[Collected data]

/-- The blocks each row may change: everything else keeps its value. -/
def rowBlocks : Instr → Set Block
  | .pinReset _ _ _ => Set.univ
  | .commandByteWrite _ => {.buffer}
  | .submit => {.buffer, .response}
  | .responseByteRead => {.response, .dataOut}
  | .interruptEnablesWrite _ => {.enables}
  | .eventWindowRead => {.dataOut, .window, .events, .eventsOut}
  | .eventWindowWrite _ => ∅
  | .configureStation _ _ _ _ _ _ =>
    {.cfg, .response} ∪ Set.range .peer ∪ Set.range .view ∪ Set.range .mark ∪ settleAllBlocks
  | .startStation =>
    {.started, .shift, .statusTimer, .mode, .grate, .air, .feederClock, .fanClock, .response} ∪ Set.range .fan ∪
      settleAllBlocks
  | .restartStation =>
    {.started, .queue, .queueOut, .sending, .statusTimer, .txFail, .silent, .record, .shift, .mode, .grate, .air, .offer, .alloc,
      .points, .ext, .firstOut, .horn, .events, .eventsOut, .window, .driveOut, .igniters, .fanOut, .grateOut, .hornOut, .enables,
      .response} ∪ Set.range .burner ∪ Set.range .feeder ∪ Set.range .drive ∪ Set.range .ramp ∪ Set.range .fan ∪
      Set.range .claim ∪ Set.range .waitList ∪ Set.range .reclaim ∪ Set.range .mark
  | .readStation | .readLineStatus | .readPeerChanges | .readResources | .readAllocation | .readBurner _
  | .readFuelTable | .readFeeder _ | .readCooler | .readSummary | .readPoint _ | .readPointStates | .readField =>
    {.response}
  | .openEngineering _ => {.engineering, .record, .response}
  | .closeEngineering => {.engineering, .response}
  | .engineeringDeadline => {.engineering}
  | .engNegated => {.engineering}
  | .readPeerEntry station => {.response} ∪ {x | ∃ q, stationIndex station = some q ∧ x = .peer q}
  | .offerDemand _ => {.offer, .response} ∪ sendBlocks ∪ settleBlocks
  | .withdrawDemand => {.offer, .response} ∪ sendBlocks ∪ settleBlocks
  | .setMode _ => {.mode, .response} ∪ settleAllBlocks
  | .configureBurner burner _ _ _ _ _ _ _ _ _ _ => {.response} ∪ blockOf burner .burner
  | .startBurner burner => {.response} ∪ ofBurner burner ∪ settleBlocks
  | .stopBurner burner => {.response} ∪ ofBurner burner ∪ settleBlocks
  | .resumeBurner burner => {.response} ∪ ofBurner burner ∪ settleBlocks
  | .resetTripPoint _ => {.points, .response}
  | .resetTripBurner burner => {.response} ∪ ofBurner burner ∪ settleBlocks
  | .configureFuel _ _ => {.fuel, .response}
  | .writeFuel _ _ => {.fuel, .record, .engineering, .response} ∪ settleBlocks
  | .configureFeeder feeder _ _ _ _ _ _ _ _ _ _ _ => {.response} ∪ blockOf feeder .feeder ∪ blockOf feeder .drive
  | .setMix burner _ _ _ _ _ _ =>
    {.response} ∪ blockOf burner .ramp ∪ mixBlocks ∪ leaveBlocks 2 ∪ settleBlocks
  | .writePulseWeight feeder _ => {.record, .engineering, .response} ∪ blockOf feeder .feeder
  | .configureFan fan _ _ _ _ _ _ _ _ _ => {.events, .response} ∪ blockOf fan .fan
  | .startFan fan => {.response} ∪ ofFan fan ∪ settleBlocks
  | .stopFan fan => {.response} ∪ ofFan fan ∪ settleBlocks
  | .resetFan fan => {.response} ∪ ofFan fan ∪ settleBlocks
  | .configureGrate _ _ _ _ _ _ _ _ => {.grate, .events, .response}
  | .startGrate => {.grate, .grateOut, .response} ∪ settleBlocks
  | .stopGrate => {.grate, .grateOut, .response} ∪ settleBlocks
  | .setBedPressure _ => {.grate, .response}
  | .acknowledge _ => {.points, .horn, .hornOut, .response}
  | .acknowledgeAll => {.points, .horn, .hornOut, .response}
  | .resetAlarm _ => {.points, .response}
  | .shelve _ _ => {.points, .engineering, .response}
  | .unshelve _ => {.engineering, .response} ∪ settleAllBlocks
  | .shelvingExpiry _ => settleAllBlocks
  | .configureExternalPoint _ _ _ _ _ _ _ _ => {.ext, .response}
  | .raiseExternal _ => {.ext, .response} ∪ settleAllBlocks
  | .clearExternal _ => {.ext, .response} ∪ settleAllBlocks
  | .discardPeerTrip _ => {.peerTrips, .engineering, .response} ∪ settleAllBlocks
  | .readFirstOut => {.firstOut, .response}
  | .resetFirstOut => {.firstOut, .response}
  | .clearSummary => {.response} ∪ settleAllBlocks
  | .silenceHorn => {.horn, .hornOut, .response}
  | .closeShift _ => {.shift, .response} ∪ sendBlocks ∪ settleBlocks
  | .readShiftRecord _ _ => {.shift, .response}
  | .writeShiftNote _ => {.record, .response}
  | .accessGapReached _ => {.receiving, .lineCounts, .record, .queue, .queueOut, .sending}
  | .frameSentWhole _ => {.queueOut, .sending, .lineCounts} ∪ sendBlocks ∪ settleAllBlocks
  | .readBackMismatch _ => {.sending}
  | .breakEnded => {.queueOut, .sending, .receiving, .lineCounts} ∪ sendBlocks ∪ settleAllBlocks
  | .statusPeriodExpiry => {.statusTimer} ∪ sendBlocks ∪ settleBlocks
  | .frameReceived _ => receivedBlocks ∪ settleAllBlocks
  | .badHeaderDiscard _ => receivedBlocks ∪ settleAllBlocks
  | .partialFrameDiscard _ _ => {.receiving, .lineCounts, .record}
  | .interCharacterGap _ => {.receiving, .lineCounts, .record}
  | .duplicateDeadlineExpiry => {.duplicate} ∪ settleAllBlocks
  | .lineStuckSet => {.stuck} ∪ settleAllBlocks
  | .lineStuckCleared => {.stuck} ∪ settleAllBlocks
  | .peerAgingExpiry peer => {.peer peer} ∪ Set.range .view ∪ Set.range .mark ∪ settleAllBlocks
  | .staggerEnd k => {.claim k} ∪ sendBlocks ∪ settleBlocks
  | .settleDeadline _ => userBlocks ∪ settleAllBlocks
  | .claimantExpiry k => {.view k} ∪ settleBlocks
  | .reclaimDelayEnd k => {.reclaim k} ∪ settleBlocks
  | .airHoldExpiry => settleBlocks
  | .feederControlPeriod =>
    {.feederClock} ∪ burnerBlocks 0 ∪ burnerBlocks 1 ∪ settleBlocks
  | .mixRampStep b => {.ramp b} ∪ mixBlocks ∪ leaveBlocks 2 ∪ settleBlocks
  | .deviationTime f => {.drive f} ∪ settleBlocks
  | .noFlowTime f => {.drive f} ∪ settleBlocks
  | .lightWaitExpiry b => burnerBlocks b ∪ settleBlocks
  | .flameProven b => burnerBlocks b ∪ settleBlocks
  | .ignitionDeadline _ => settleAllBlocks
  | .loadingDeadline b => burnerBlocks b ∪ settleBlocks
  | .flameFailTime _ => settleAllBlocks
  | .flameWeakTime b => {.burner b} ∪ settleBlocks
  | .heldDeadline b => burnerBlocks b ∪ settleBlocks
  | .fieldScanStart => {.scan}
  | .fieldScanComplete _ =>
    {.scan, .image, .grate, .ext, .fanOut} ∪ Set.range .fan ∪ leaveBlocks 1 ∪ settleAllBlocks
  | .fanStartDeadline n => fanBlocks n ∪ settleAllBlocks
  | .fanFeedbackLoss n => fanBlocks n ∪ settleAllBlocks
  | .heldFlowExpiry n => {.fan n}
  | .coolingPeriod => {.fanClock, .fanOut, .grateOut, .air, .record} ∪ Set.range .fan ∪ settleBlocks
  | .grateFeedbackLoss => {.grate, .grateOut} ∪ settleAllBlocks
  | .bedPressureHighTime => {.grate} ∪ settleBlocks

* [ASSIGNMENT]:
Output the records in full. Keep every character as it is.

* [RESPONSE TO THIS EXERCISE]:
/-- The blocks each row may change: everything else keeps its value. -/
def rowBlocks : Instr → Set Block
  | .pinReset _ _ _ => Set.univ
  | .commandByteWrite _ => {.buffer}
  | .submit => {.buffer, .response}
  | .responseByteRead => {.response, .dataOut}
  | .interruptEnablesWrite _ => {.enables}
  | .eventWindowRead => {.dataOut, .window, .events, .eventsOut}
  | .eventWindowWrite _ => ∅
  | .configureStation _ _ _ _ _ _ =>
    {.cfg, .response} ∪ Set.range .peer ∪ Set.range .view ∪ Set.range .mark ∪ settleAllBlocks
  | .startStation =>
    {.started, .shift, .statusTimer, .mode, .grate, .air, .feederClock, .fanClock, .response} ∪ Set.range .fan ∪
      settleAllBlocks
  | .restartStation =>
    {.started, .queue, .queueOut, .sending, .statusTimer, .txFail, .silent, .record, .shift, .mode, .grate, .air, .offer, .alloc,
      .points, .ext, .firstOut, .horn, .events, .eventsOut, .window, .driveOut, .igniters, .fanOut, .grateOut, .hornOut, .enables,
      .response} ∪ Set.range .burner ∪ Set.range .feeder ∪ Set.range .drive ∪ Set.range .ramp ∪ Set.range .fan ∪
      Set.range .claim ∪ Set.range .waitList ∪ Set.range .reclaim ∪ Set.range .mark
  | .readStation | .readLineStatus | .readPeerChanges | .readResources | .readAllocation | .readBurner _
  | .readFuelTable | .readFeeder _ | .readCooler | .readSummary | .readPoint _ | .readPointStates | .readField =>
    {.response}
  | .openEngineering _ => {.engineering, .record, .response}
  | .closeEngineering => {.engineering, .response}
  | .engineeringDeadline => {.engineering}
  | .engNegated => {.engineering}
  | .readPeerEntry station => {.response} ∪ {x | ∃ q, stationIndex station = some q ∧ x = .peer q}
  | .offerDemand _ => {.offer, .response} ∪ sendBlocks ∪ settleBlocks
  | .withdrawDemand => {.offer, .response} ∪ sendBlocks ∪ settleBlocks
  | .setMode _ => {.mode, .response} ∪ settleAllBlocks
  | .configureBurner burner _ _ _ _ _ _ _ _ _ _ => {.response} ∪ blockOf burner .burner
  | .startBurner burner => {.response} ∪ ofBurner burner ∪ settleBlocks
  | .stopBurner burner => {.response} ∪ ofBurner burner ∪ settleBlocks
  | .resumeBurner burner => {.response} ∪ ofBurner burner ∪ settleBlocks
  | .resetTripPoint _ => {.points, .response}
  | .resetTripBurner burner => {.response} ∪ ofBurner burner ∪ settleBlocks
  | .configureFuel _ _ => {.fuel, .response}
  | .writeFuel _ _ => {.fuel, .record, .engineering, .response} ∪ settleBlocks
  | .configureFeeder feeder _ _ _ _ _ _ _ _ _ _ _ => {.response} ∪ blockOf feeder .feeder ∪ blockOf feeder .drive
  | .setMix burner _ _ _ _ _ _ =>
    {.response} ∪ blockOf burner .ramp ∪ mixBlocks ∪ leaveBlocks 2 ∪ settleBlocks
  | .writePulseWeight feeder _ => {.record, .engineering, .response} ∪ blockOf feeder .feeder
  | .configureFan fan _ _ _ _ _ _ _ _ _ => {.events, .response} ∪ blockOf fan .fan
  | .startFan fan => {.response} ∪ ofFan fan ∪ settleBlocks
  | .stopFan fan => {.response} ∪ ofFan fan ∪ settleBlocks
  | .resetFan fan => {.response} ∪ ofFan fan ∪ settleBlocks
  | .configureGrate _ _ _ _ _ _ _ _ => {.grate, .events, .response}
  | .startGrate => {.grate, .grateOut, .response} ∪ settleBlocks
  | .stopGrate => {.grate, .grateOut, .response} ∪ settleBlocks
  | .setBedPressure _ => {.grate, .response}
  | .acknowledge _ => {.points, .horn, .hornOut, .response}
  | .acknowledgeAll => {.points, .horn, .hornOut, .response}
  | .resetAlarm _ => {.points, .response}
  | .shelve _ _ => {.points, .engineering, .response}
  | .unshelve _ => {.engineering, .response} ∪ settleAllBlocks
  | .shelvingExpiry _ => settleAllBlocks
  | .configureExternalPoint _ _ _ _ _ _ _ _ => {.ext, .response}
  | .raiseExternal _ => {.ext, .response} ∪ settleAllBlocks
  | .clearExternal _ => {.ext, .response} ∪ settleAllBlocks
  | .discardPeerTrip _ => {.peerTrips, .engineering, .response} ∪ settleAllBlocks
  | .readFirstOut => {.firstOut, .response}
  | .resetFirstOut => {.firstOut, .response}
  | .clearSummary => {.response} ∪ settleAllBlocks
  | .silenceHorn => {.horn, .hornOut, .response}
  | .closeShift _ => {.shift, .response} ∪ sendBlocks ∪ settleBlocks
  | .readShiftRecord _ _ => {.shift, .response}
  | .writeShiftNote _ => {.record, .response}
  | .accessGapReached _ => {.receiving, .lineCounts, .record, .queue, .queueOut, .sending}
  | .frameSentWhole _ => {.queueOut, .sending, .lineCounts} ∪ sendBlocks ∪ settleAllBlocks
  | .readBackMismatch _ => {.sending}
  | .breakEnded => {.queueOut, .sending, .receiving, .lineCounts} ∪ sendBlocks ∪ settleAllBlocks
  | .statusPeriodExpiry => {.statusTimer} ∪ sendBlocks ∪ settleBlocks
  | .frameReceived _ => receivedBlocks ∪ settleAllBlocks
  | .badHeaderDiscard _ => receivedBlocks ∪ settleAllBlocks
  | .partialFrameDiscard _ _ => {.receiving, .lineCounts, .record}
  | .interCharacterGap _ => {.receiving, .lineCounts, .record}
  | .duplicateDeadlineExpiry => {.duplicate} ∪ settleAllBlocks
  | .lineStuckSet => {.stuck} ∪ settleAllBlocks
  | .lineStuckCleared => {.stuck} ∪ settleAllBlocks
  | .peerAgingExpiry peer => {.peer peer} ∪ Set.range .view ∪ Set.range .mark ∪ settleAllBlocks
  | .staggerEnd k => {.claim k} ∪ sendBlocks ∪ settleBlocks
  | .settleDeadline _ => userBlocks ∪ settleAllBlocks
  | .claimantExpiry k => {.view k} ∪ settleBlocks
  | .reclaimDelayEnd k => {.reclaim k} ∪ settleBlocks
  | .airHoldExpiry => settleBlocks
  | .feederControlPeriod =>
    {.feederClock} ∪ burnerBlocks 0 ∪ burnerBlocks 1 ∪ settleBlocks
  | .mixRampStep b => {.ramp b} ∪ mixBlocks ∪ leaveBlocks 2 ∪ settleBlocks
  | .deviationTime f => {.drive f} ∪ settleBlocks
  | .noFlowTime f => {.drive f} ∪ settleBlocks
  | .lightWaitExpiry b => burnerBlocks b ∪ settleBlocks
  | .flameProven b => burnerBlocks b ∪ settleBlocks
  | .ignitionDeadline _ => settleAllBlocks
  | .loadingDeadline b => burnerBlocks b ∪ settleBlocks
  | .flameFailTime _ => settleAllBlocks
  | .flameWeakTime b => {.burner b} ∪ settleBlocks
  | .heldDeadline b => burnerBlocks b ∪ settleBlocks
  | .fieldScanStart => {.scan}
  | .fieldScanComplete _ =>
    {.scan, .image, .grate, .ext, .fanOut} ∪ Set.range .fan ∪ leaveBlocks 1 ∪ settleAllBlocks
  | .fanStartDeadline n => fanBlocks n ∪ settleAllBlocks
  | .fanFeedbackLoss n => fanBlocks n ∪ settleAllBlocks
  | .heldFlowExpiry n => {.fan n}
  | .coolingPeriod => {.fanClock, .fanOut, .grateOut, .air, .record} ∪ Set.range .fan ∪ settleBlocks
  | .grateFeedbackLoss => {.grate, .grateOut} ∪ settleAllBlocks
  | .bedPressureHighTime => {.grate} ∪ settleBlocks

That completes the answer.